Assigned task: All lines of the listing that contain "with" should be shown in full.
(Record extracts)
-- ==== Sys2Proof/Decode.lean ====
section
/-! DEFINITION. Decoding a command word (R86 to R90), and the encoder after it. -/

namespace Sys2Proof

/-- Why a word is no command (R89, R90): which of the three conditions fails. -/
inductive DecodeError where
  /-- bits 31:9 are not zero -/
  | zeroField
  /-- bits 7:0 are no assigned `OPC` -/
  | unassignedOpc
  /-- `MB = 1` on a command other than `EXT` -/
  | mbNotExt
deriving DecidableEq, Repr

/-- Field `OPC`, bits 7:0 (R86). -/
def opcField (w : Word) : BitVec 8 := w.extractLsb' 0 8

/-- Field `MB`, bit 8 (R86). -/
def mbField (w : Word) : Bool := w.getLsbD 8

/-- Field `ZERO`, bits 31:9 (R86). -/
def zeroField (w : Word) : BitVec 23 := w.extractLsb' 9 23

/-- The command an `OPC` selects (R88); `mb` is passed to `EXT`, the only command it means
something for (R86). -/
def instrOfOpc (opc : BitVec 8) (mb : Bool) : Option Instr :=
  if opc = 0x01#8 then some .kdf
  else if opc = 0x02#8 then some .enc
  else if opc = 0x03#8 then some .dec
  else if opc = 0x10#8 then some .qnt
  else if opc = 0x11#8 then some .emb
  else if opc = 0x12#8 then some (.ext mb)
  else if opc = 0x13#8 then some .xtd
  else if opc = 0x20#8 then some .hide
  else if opc = 0x21#8 then some .reveal
  else if opc = 0x30#8 then some .cap
  else if opc = 0x31#8 then some .rqb
  else none

/-- Decoding reads nothing but the word (R89); a word that is not legal is rejected by name. -/
def decode (w : Word) : Except DecodeError Instr :=
  if zeroField w ≠ 0 then .error .zeroField
  else
    match instrOfOpc (opcField w) (mbField w) with
    | none => .error .unassignedOpc
    | some i => if mbField w && opcField w != 0x12#8 then .error .mbNotExt else .ok i

/-- The command word of a command: the `word` column of R88. -/
def encode : Instr → Word
  | .kdf => 0x00000001#32
  | .enc => 0x00000002#32
  | .dec => 0x00000003#32
  | .qnt => 0x00000010#32
  | .emb => 0x00000011#32
  | .ext false => 0x00000012#32
  | .ext true => 0x00000112#32
  | .xtd => 0x00000013#32
  | .hide => 0x00000020#32
  | .reveal => 0x00000021#32
  | .cap => 0x00000030#32
  | .rqb => 0x00000031#32

/-- The command word whose low `nbits` bits are those of `w`, every bit above them 0. A command is
one 32-bit register value, so no byte order enters (R85). -/
def commandWord (nbits w : Nat) : Word := BitVec.ofNat 32 (w % 2 ^ nbits)

/-- The command the decoder reads from the opcode table's word `w` of `nbits` bits. -/
def decodeTableWord (nbits w : Nat) : Option Instr :=
  match decode (commandWord nbits w) with
  | .ok i => some i
  | .error _ => none

end Sys2Proof
end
(End Record extracts)
Answer box:
    match instrOfOpc (opcField w) (mbField w) with
  match decode (commandWord nbits w) with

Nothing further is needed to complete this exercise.